One day we drove from Wailuku to Hana on Maui. Maui was a Polynesian demigod who was raised by jellyfish, made the birds visible and died, betrayed by man's laughter, when he was striving to make him immortal. The road follows the coast and has many turnings. Along the way are pools fed by waterfalls. The pools are cold, but if you swim across them—a few strokes—and crouch under the falls, the water is unexpectedly hot. As it falls in thin sheets it is quickly heated by the sun. There usually are rainbows in the waterfalls, too.
I saw the mongoose by the side of the road, trotting the other way. It glanced back with dark, insolent eyes, as nervy as Kafka's jackal. Mongooses, of course, are not native to Hawaii but were imported to kill rats (there are no snakes in the islands) which slipped ashore on hawsers and multiplied. Many plants, animals and birds have been brought in, often, alas, without regard to ecology. I once saw eastern cardinals flying by the beach. It was like seeing pelicans in Jersey City. A signal date in the history of Maui is 1826. Mosquitoes were introduced from Mexico that year. They have thrived formidably, too.
Myna birds are commonly seen by the roadside, particularly in built-up areas. They are chiefly brown with big feet and thick yellow legs like old-fashioned soda straws. A restaurant in Kokee on Kauai had a myna bird from the Philippines that said aloha in 10 different voices and inflections. It didn't know what aloha meant, however. If you asked the bird its name, it would say aloha. If you said aloha, it would tell you its name. It also imitated passing automobiles and whistled cheekily.
Aloha, which means hello or goodby like the Italian ciao, is the most celebrated Hawaiian expression. Its only rival is "hello dere." Tony Kunimura, a Kauai politician, explained how this became part of the language. Many years ago, when Captain Cook's ships first appeared on the horizon—the Hawaiians thought they were white clouds—the natives ran down to the beach and shouted aloha. Captain Cook regarded them through his glass, then, taking up his megaphone, replied, "Hello dere!"
Late at night in certain places big toads, called bufos, regularly cross the road mile after mile in your headlights.
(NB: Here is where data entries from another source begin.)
/-- Set a sticky flag of axis a: 0 CMD_REJ, 1 SEG_REJ, 2 STARVED, 3 OVERSPEED, 4 REVERSAL, 5 SOFT_LIMIT, 6 LIMIT_TRIP, 7 HOME_FAIL,
8 WATCHDOG, 9 GEAR_Q_FULL, 10 SEG_EVT. -/
def State.axisSticky (s : State) (a i : Nat) : State := (s.setBit (axisReg a 0x44) i true).raise 0x5F 0 (a * 256 + i)

def State.vmax (s : State) (a : Nat) : Nat := min (s.reg (axisReg a 0x0C)).toNat (2 ^ 31 - 1)
def State.amax (s : State) (a : Nat) : Frac := ⟨(s.reg (axisReg a 0x10)).toNat, 1⟩
def State.sdec (s : State) (a : Nat) : Frac := ⟨(s.reg (axisReg a 0x14)).toNat, 1⟩
def State.posMin (s : State) (a : Nat) : Int := signed (s.reg64 (axisReg a 0x18)) 64
def State.posMax (s : State) (a : Nat) : Int := signed (s.reg64 (axisReg a 0x20)) 64

/-- Does the axis have a step output, or a network output (R327)? -/
def State.stepsOut (s : State) (a : Nat) : Bool := s.bit (axisReg a 0) 1
def State.netOut (s : State) (a : Nat) : Bool := s.bit (axisReg a 0) 0
/-- The step channel. -/
def State.stepCh (s : State) (a : Nat) : Nat := s.fld (axisReg a 0) 2 8

/-- Is the axis evaluated: Traverse runs and the axis is enabled (R328)? -/
def State.axisOn (s : State) (a : Nat) : Bool := s.bit (travReg 0) 0 && s.bit (axisReg a 0) 15

/-- The axis moves: a segment is in execution, or the velocity is not zero. -/
def AxisSt.moving (c : AxisSt) : Bool := c.seg.isSome || c.v != 0

/-! ## The ring (R332, R333) -/

def State.segBase (s : State) (a : Nat) : Nat := s.fld (axisReg a 0x28) 0 13
def State.segSize (s : State) (a : Nat) : Nat := s.fld (axisReg a 0x28) 16 14
def State.segWr (s : State) (a : Nat) : Nat := s.fld (axisReg a 0x2C) 0 13
def State.segRd (s : State) (a : Nat) : Nat := s.fld (axisReg a 0x2C) 16 13

/-- How many segments are queued when SEG_WR has the value `wr`. -/
def State.segQueued (s : State) (a wr : Nat) : Nat := (wr + s.segSize a - s.segRd a) % s.segSize a

/-- SEG_RD := SEG_WR: the queue is flushed. -/
def State.segFlush (s : State) (a : Nat) : State :=
  (s.setFld (axisReg a 0x2C) 16 13 (s.segWr a)).setAxis a { s.axis a with own := 0 }

/-- The address of segment i of axis a's ring. -/
def State.segAddr (s : State) (a i : Nat) : Nat := travReg (0x100000 + 16 * (s.segBase a + i % s.segSize a))

/-- Segment i of the ring, from a position and a velocity at a start (R330, R331). -/
def State.segAt (s : State) (a i : Nat) (p v start : Int) : MotionSeg :=
  let x := s.segAddr a i
  ⟨p, v, signed (s.reg64 x) 64, (s.reg (x + 8)).toInt, 16 * s.fld (x + 12) 0 28, start, true, s.bit (x + 12) 28⟩

/-- Write planned segments into the ring at SEG_WR and advance it. -/
def State.segWrite (s : State) (a : Nat) : List Planned → State
  | [] => s
  | q :: qs =>
    let x := s.segAddr a (s.segWr a)
    let s1 := (((s.setReg64 x (wrapInt q.pos 64)).setReg (x + 8) (wordOfInt q.vel)).setReg (x + 12) (word q.dur)).setFld
      (axisReg a 0x2C) 0 13 ((s.segWr a + 1) % s.segSize a)
    (s1.setAxis a { s1.axis a with own := (s1.axis a).own + 1 }).segWrite a qs

/-! ## Rest and stops (R335) -/

/-- The redefinition that ends homing (R349): the captured point becomes HOME_POS. -/
def State.homeEnd (s : State) (a : Nat) (captured : Int) : State :=
  let c := s.axis a
  let d := signed (s.reg64 (axisReg a 0x68)) 64 - captured
  s.setAxis a { c with
    state := 0, v := 0, seg := none, captured := none, homed := true, p := signed (wrapInt (c.p + d) 64) 64,
    line := c.line + d, out := roundDiv (c.p + d) 65536, wrote := roundDiv (c.p + d) 65536 }

/-- The axis has come to rest at its position: a stop ends in its state, homing in its redefinition, a member of a group waits. -/
def State.axisRest (s : State) (a : Nat) : State :=
  let c := s.axis a
  let c1 := { c with seg := none, v := 0 }
  if c.state = 5 then (match c.captured with | some x => s.homeEnd a x | none => s.setAxis a { c1 with state := 0 })
  else if c.state = 3 then s.setAxis a c1
  else s.setAxis a { c1 with state := c.after, after := 0 }

/-- The axis begins to decelerate at `d` from its present position and velocity at the instant `t`. -/
def State.decelerate (s : State) (a : Nat) (d : Frac) (t : Int) : State :=
  let c := s.axis a
  if c.v = 0 then s.axisRest a
  else
    let b := stopDist c.v.natAbs d
    s.setAxis a { c with
      own := 0,
      seg := some ⟨c.p, c.v, c.p + c.v.sign * Int.ofNat (rdiv b.num b.den), 0, 16 * accelDur (c.v.natAbs * 2 ^ 32) d, t, false, false⟩ }

/-- A stop under R335 from the instant `t` that ends in the state `after`. -/
def State.axisStop (s : State) (a after : Nat) (t : Int) : State :=
  (s.setAxis a { s.axis a with state := 4, after := after, captured := none }).decelerate a (s.sdec a) t

/-! ## Segments in execution (R331 to R335) -/

/-- The next queued segment becomes active at the instant `t` and is checked, unless the unit planned it (R334). -/
def State.segActivate (s : State) (a : Nat) (t : Int) : State :=
  let c := s.axis a
  let g := s.segAt a (s.segRd a) c.p c.v t
  let own := decide (0 < c.own)
  if own || (decide (0 < g.len) && g.speedOk (s.reg (axisReg a 0x0C)).toNat && g.accelOk (s.amax a).num &&
      g.limitsOk (s.posMin a) (s.posMax a)) then
    (s.setFld (axisReg a 0x2C) 16 13 ((s.segRd a + 1) % s.segSize a)).setAxis a { c with seg := some g, own := c.own - 1 }
  else ((s.axisSticky a 1).segFlush a).axisStop a 0 t

/-- Segments wait in the ring. -/
def State.segWaits (s : State) (a : Nat) : Bool := s.segQueued a (s.segWr a) != 0

/-- What follows on a segment that has ended at the instant `e` (R332, R335, R349). -/
def State.segNext (s : State) (a : Nat) (e : Int) : State :=
  let c := s.axis a
  if c.state = 1 then
    if s.segWaits a then s.segActivate a e
    else if c.v = 0 then s.setAxis a { c with state := 0, seg := none, own := 0 }
    else ((s.axisSticky a 2).bump (axisReg a 0x120)).axisStop a 0 e
  else if c.state = 3 then
    if 0 < c.own ∧ s.segWaits a = true then s.segActivate a e else s.axisRest a
  else if c.state = 5 ∧ c.captured = none then
    s.setAxis a { c with
      seg := some ⟨c.p, c.v, c.p + roundDiv (c.v * Int.ofNat maxDur * 16) 1000000, c.v, 16 * maxDur, e, false, false⟩ }
  else s.axisRest a

/-- A segment ends (R330, R331): the position and velocity are those of its end, it is counted, and its event rings. -/
def State.segEnd (s : State) (a : Nat) (g : MotionSeg) : State :=
  let s1 := s.setAxis a { s.axis a with p := g.p1, v := g.v1, seg := none }
  let s2 := if g.ring then s1.bump (axisReg a 0x100) else s1
  let s3 := if g.evt then
      let e := s.fld (axisReg a 0) 16 6
      let s' := s2.axisSticky a 10
      if s'.epReachable e then s'.ring e 1 else s'
    else s2
  s3.segNext a (g.start + Int.ofNat g.len)

/-- The axis follows its segments up to the instant `t`. -/
def State.follow (s : State) (a : Nat) (t : Int) : Nat → State
  | 0 => s
  | n + 1 =>
    let c := s.axis a
    match c.seg with
    | some g =>
      if g.start + Int.ofNat g.len ≤ t then (s.segEnd a g).follow a t n
      else s.setAxis a { c with p := g.pos (t - g.start), v := g.vel (t - g.start) }
    | none =>
      if c.state = 1 ∨ (c.state = 3 ∧ 0 < c.own) then
        let s1 := s.segNext a t
        if (s1.axis a).seg.isSome then s1.follow a t n else s1
      else s

/-- The axis follows its segments up to the instant `t`: at most the ring's segments and a stop lie between. -/
def State.advance (s : State) (a : Nat) (t : Int) : State := s.follow a t 8200

/-! ## Gearing (R343, R344) -/

/-- The difference of two master positions, taken modulo 2^64. -/
def mdiff (m m0 : Nat) : Int := signed ((m + 2 ^ 64 - m0 % 2 ^ 64) % 2 ^ 64) 64

/-- The head changes of the queue that the master's way from `m0` to `m` has passed are applied, in order. -/
def gearChanges (m0 m : Nat) : List GearChange → AxisSt → AxisSt
  | [], c => { c with changes := [] }
  | e :: q, c =>
    let x := mdiff e.x m0
    let d := mdiff m m0
    if (e.dir % 2 = 1 ∧ 0 < x ∧ x ≤ d) ∨ (2 ≤ e.dir ∧ x < 0 ∧ d ≤ x) then
      gearChanges m0 m q { c with
        sref := c.sref + roundDiv (c.num * mdiff e.x c.mref) c.den, mref := e.x, num := e.num, den := e.den }
    else { c with changes := e :: q }

/-- A geared axis with its master at `m`, `dt` ns after the last evaluation. -/
def gearMove (c : AxisSt) (m : Nat) (dt : Nat) : AxisSt :=
  let c1 := gearChanges c.mlast m c.changes c
  let p := signed (wrapInt (c1.sref + roundDiv (c1.num * mdiff m c1.mref) c1.den) 64) 64
  { c1 with p := p, v := roundDiv ((p - c.p) * 1000000) (max dt 1), mlast := m }

/-- The network master at the instant `t` (KIND 0b01). -/
def State.mval (s : State) (a : Nat) (t : Int) : Nat :=
  wrapInt (signed (s.reg64 (axisReg a 0x80)) 64 + roundDiv ((s.reg (axisReg a 0x88)).toInt * (t - (s.axis a).mvalAt)) 1000000) 64

def State.gearKind (s : State) (a : Nat) : Nat := s.fld (axisReg a 0x70) 0 2
def State.gearIndex (s : State) (a : Nat) : Nat := s.fld (axisReg a 0x70) 2 8

/-- The master of axis a at the grid point `t`. -/
def State.master (s : State) (a : Nat) (t : Int) : Nat :=
  if s.gearKind a = 0 then (s.count (pchReg (s.gearIndex a) 0x1160)).toNat * 65536 % 2 ^ 64
  else if s.gearKind a = 1 then s.mval a t
  else wrapInt (s.axis (s.gearIndex a)).p 64

/-- The ns since the last grid point. -/
def State.sinceGrid (s : State) (t : Int) : Nat :=
  match s.trav.grid with
  | some g => (t - g).toNat
  | none => 1000

/-- GEAR engages (R343). -/
def State.gearEngage (s : State) (a : Nat) (t : Int) : State :=
  if s.gearKind a = 2 ∧ a ≤ s.gearIndex a then s.axisSticky a 0
  else
    let c := s.axis a
    let m := s.master a t
    s.setAxis a { c with
      state := 2, sref := c.p, mref := m, mlast := m, num := (s.reg (axisReg a 0x74)).toInt, den := (s.reg (axisReg a 0x78)).toNat }

/-- A grid point of a geared axis. -/
def State.gearStep (s : State) (a : Nat) (t : Int) : State :=
  let c := gearMove (s.axis a) (s.master a t) (s.sinceGrid t)
  let s1 := s.setAxis a c
  if (s.reg (axisReg a 0x0C)).toNat < c.v.natAbs then s1.axisSticky a 3 else s1

/-- The position and velocity of axis a at the later instant `t`, from its plan as it stands: a geared axis follows a network master's or a
master axis's plan, and keeps its velocity behind a pin channel (log entry 51). -/
def State.foresee (s : State) (t : Int) : Nat → Nat → Int × Int
  | 0, a => ((s.axis a).p, (s.axis a).v)
  | n + 1, a =>
    let c := s.axis a
    if c.state = 2 then
      if s.gearKind a = 0 then (c.p + roundDiv (c.v * Int.ofNat (s.sinceGrid t)) 1000000, c.v)
      else
        let m := if s.gearKind a = 1 then s.mval a t else wrapInt (s.foresee t n (s.gearIndex a)).1 64
        let c1 := gearMove c m (s.sinceGrid t)
        (c1.p, c1.v)
    else
      let c1 := (s.advance a t).axis a
      (c1.p, c1.v)

/-! ## Flags, limits and homing (R347 to R350) -/

/-- The flag key of the flag that LIMCFG names at bit `lo` (0 positive, 8 negative, 16 home); none for 0x3F. -/
def State.limKey (s : State) (a lo : Nat) : Option Nat :=
  let sel := s.fld (axisReg a 0x60) lo 6
  if sel < 32 then some (32 * s.fld (axisReg a 0x60) 24 4 + sel) else if sel < 48 then some (512 + (sel - 32)) else none

/-- The live flag. -/
def State.limFlag (s : State) (a lo : Nat) : Bool :=
  match s.limKey a lo with
  | some k => s.flagSeen k
  | none => false

/-- How often that flag has changed up to the present step. -/
def State.limChanges (s : State) (a lo : Nat) : Nat :=
  match s.limKey a lo with
  | some k => (s.sharedFlag k).changesAt (if k < 512 then s.stepNo else s.stepNo - 1)
  | none => 0

/-- The flag was active in some step since the last grid point, at which it had changed `seen` times. -/
def State.limActive (s : State) (a lo seen : Nat) : Bool := s.limFlag a lo || decide (seen + 2 ≤ s.limChanges a lo)

/-- The axis moves towards a limit that has been active. -/
def State.limHit (s : State) (a : Nat) : Bool :=
  let c := s.axis a
  (decide (0 < c.v) && s.limActive a 0 c.posSeen) || (decide (c.v < 0) && s.limActive a 8 c.negSeen)

/-- The changes of the limit flags up to now are taken up. -/
def State.limTake (s : State) (a : Nat) : State :=
  s.setAxis a { s.axis a with posSeen := s.limChanges a 0, negSeen := s.limChanges a 8 }
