/-- Does the collector take an injection in mode REAL on the line of an engine now? -/
def State.hitByInjection (s : State) (src cls : Nat) : Bool :=
  decide (src < 36) && cls == 2 && !s.flt.detected.any (onLine src cls) &&
    match s.unseenInjection src cls with
    | some i => i.mode == 1
    | none => false

/-- FAULT_TAKEN for any line (R387). An F2 that a checker of engine `src` finds now halts the engine first; one that is OFF or halted already
finds none. -/
def State.faultSeen (s : State) (src cls cause : Nat) (vector : Word) : State :=
  if src < 36 ∧ cls = 2 ∧ s.flt.detected.any (onLine src cls) = false ∧ (s.unseenInjection src cls).isNone then
    if s.peState src = 0 ∨ s.peState src = 6 then s else (s.engineF2 src cause).faultTaken src cls cause vector
  else
    let s1 := s.faultTaken src cls cause vector
    if s.hitByInjection src cls then s1.engineHit src else s1

/-- A line that the collector has newly found broken, where it is an engine's (R385). -/
def State.afterBreak (s : State) (before : State) (src cls : Nat) : State :=
  if src < 36 ∧ cls = 2 ∧ before.lineBroken src cls = false ∧ s.lineBroken src cls = true then s.engineHit src else s

/-- PATH_BROKEN, PATH_TEST and INJ_MISSED for any line (R385, R386, R397). -/
def State.pathSeen (s : State) (src cls : Nat) : State := (s.pathBroken src cls).afterBreak s src cls
def State.pathTested (s : State) (src cls : Nat) (pulseSeen : Bool) : State := (s.pathTest src cls pulseSeen).afterBreak s src cls
def State.missedSeen (s : State) : State :=
  match s.flt.injection with
  | some i => s.injMissed.afterBreak s i.src i.cls
  | none => s

/-- LOCKSTEP_MISMATCH (R415): both MCP cores halt, LOCKSTEP_OK falls, and source 0x65 raises an F4. -/
def State.lockstepMismatch (s : State) : State :=
  if s.mgt.mcpHalted then s
  else
    let s1 := (s.stopCore mcpCore).setBit mcpStat 0 false
    ({ s1 with mgt := { s1.mgt with mcpHalted := true } }).raise 0x65 4 0x0100

end Sys2Proof.Machine
end

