-- ==== Sys2Proof/Machine/ExecPec.lean ====
section
/-!
DEFINITION. Meanings: takeovers, cores, images, bindings and on-the-fly pairs (chapters 03, 04, 05).
-/
namespace Sys2Proof.Machine

/-- TAKEOVER_START (R120). -/
def execTakeoverStart (l : Nat) (s : State) : Host.Outcome State Fault Refusal := event (isLogical l) s (s.takeoverStart l)

/-- LOADER_LOAD_COMPLETE (R121). -/
def execLoaderLoadComplete (checksOk : Bool) (s : State) : Host.Outcome State Fault Refusal := .next (s.loadComplete checksOk)

/-- SPARE_TAKEUP (R124). -/
def execSpareTakeup (l : Nat) (s : State) : Host.Outcome State Fault Refusal := event (isLogical l) s (s.spareTakeup l)

/-- BUNDLE_ISSUE (R56). -/
def execBundleIssue (core : Nat) (found : CoreFinding) (s : State) : Host.Outcome State Fault Refusal :=
  event (isCore core) s (s.bundleIssue core found)

/-- MUL_RESULT (R75, R79). -/
def execMulResult (core : Nat) (residueOk : Bool) (s : State) : Host.Outcome State Fault Refusal :=
  event (isCore core) s (s.mulResult core residueOk)

/-- DIV_RESULT (R76, R79). -/
def execDivResult (core : Nat) (residueOk : Bool) (s : State) : Host.Outcome State Fault Refusal :=
  event (isCore core) s (s.divResult core residueOk)

/-- LSU_LOAD_RESULT (R80). -/
def execLsuLoadResult (core : Nat) (s : State) : Host.Outcome State Fault Refusal := event (isCore core) s (s.lsuResult core)

/-- FAR_RESULT (R82). -/
def execFarResult (core : Nat) (ecc : EccFinding) (s : State) : Host.Outcome State Fault Refusal :=
  event (isCore core) s (s.farResult core ecc)

/-- POSTED_WRITE_COMPLETE (R83). -/
def execPostedWriteComplete (core : Nat) (s : State) : Host.Outcome State Fault Refusal := event (isCore core) s (s.postedComplete core)

/-- CTL_WAIT_END (R98). -/
def execCtlWaitEnd (core : Nat) (s : State) : Host.Outcome State Fault Refusal := event (isCore core) s (s.waitEnd core)

/-- LOCKSTEP_MISMATCH (R415). -/
def execLockstepMismatch (s : State) : Host.Outcome State Fault Refusal := .next s.lockstepMismatch

/-- IMG_VERIFY_START (R108): 1 is written to VERIFIED. -/
def execImgVerifyStart (w : Who) (i : Nat) (s : State) : Host.Outcome State Fault Refusal :=
  access w (isImage i) s (regWrite w (imgStat i) 1 s)

/-- IMG_CHECK_COMPLETE (R108). -/
def execImgCheckComplete (i : Nat) (s : State) : Host.Outcome State Fault Refusal := event (isImage i) s (s.imgCheckEnd i)

/-- IMG_WITHDRAW (R108): 0 is written to VERIFIED. -/
def execImgWithdraw (w : Who) (i : Nat) (s : State) : Host.Outcome State Fault Refusal :=
  access w (isImage i) s (regWrite w (imgStat i) 0 s)

/-- IMG_ADDR_LEN_WRITE (R108): ADDR, or with `isLen` LEN, is written. -/
def execImgAddrLenWrite (w : Who) (i : Nat) (isLen : Bool) (data : Word) (s : State) : Host.Outcome State Fault Refusal :=
  access w (isImage i) s (regWrite w (imgAddr i + 4 * bit01 isLen) data s)

/-- BIND_GO (R111). -/
def execBindGo (w : Who) (l : Nat) (data : Word) (s : State) : Host.Outcome State Fault Refusal :=
  access w (isLogical l) s (regWrite w (bindAddr l) data s)

/-- BINDING (R111). -/
def execBinding (l : Nat) (s : State) : Host.Outcome State Fault Refusal := event (isLogical l) s (s.binding l)

/-- BIND_HALT (R112). -/
def execBindHalt (w : Who) (l : Nat) (data : Word) (s : State) : Host.Outcome State Fault Refusal :=
  access w (isLogical l) s (regWrite w (bindAddr l) data s)

/-- UNBIND (R112). -/
def execUnbind (l : Nat) (s : State) : Host.Outcome State Fault Refusal := event (isLogical l) s (s.unbind l)

/-- TS_AREA_WRITE (R114): TS_BASE and TS_LINES are written. -/
def execTsAreaWrite (w : Who) (l : Nat) (data : Word) (s : State) : Host.Outcome State Fault Refusal :=
  access w (isLogical l) s (regWrite w (bindAddr l + 8) data s)

/-- LOGIC_BIST_COMPLETE (R125, R364, R438). -/
def execLogicBistComplete (pe : Nat) (pass : Bool) (s : State) : Host.Outcome State Fault Refusal :=
  event (isEngine pe) s (s.bistComplete pe pass)

/-- SPARE_PRELOAD_DEAL (R123). -/
def execSparePreloadDeal (s : State) : Host.Outcome State Fault Refusal := .next s.preloadDeal

/-- OTF_FRAME (R140). -/
def execOtfFrame (j : Nat) (fromLower : Bool) (bytes : List Byte) (codeError : Bool) (s : State) : Host.Outcome State Fault Refusal :=
  event (isPair j) s (s.otfFrame j fromLower bytes codeError)

/-- OTF_MODE_WRITE (R138): PCS.OTF of the lower port of a pair is written. -/
def execOtfModeWrite (w : Who) (p : Nat) (data : Word) (s : State) : Host.Outcome State Fault Refusal :=
  access w (isPort p) s (regWrite w (portReg p 0) data s)

end Sys2Proof.Machine
end

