-- ==== Sys2Proof/Machine/Core.lean ====
section
/-!
DEFINITION. The machine as the host sees it.
-/

/-- The NM2560: its states, its reasons to stop, its step and its state after reset. -/
def Sys2Proof.core : Host.Core :=
  { State := Sys2Proof.Machine.State,
    Fault := Sys2Proof.Machine.Fault,
    Refusal := Sys2Proof.Machine.Refusal,
    step := Sys2Proof.Machine.step,
    reset := Sys2Proof.Machine.State.reset }
end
I learned this only because Tony and I passed a long evening at a Japanese inn, eating opihis and pipipi, drinking coffee, and talking politics with visitors; it appeared to be the local salon or back room. Opihis are limpets and are eaten raw, sucked in a single, sharp inhalation out of the shell. Pipipi are like winkles. You boil up a whole mess of them and spear them with a straight pin, winkling them out of their twisted houses. There is a little shell door you have to flip off first. Eating pipipi is a compulsive act, like eating salted peanuts, and needs dexterity. (On a rocky point on Maui I have seen hermit crabs in old pipipi shells. The crabs have blue amazed eyes and black-and-white feet. There are several such promontories where waves wash over the disorderly rocks into shallow pools. They are violent when the seas rush in but are filled, nonetheless, with little sublime reef fish.)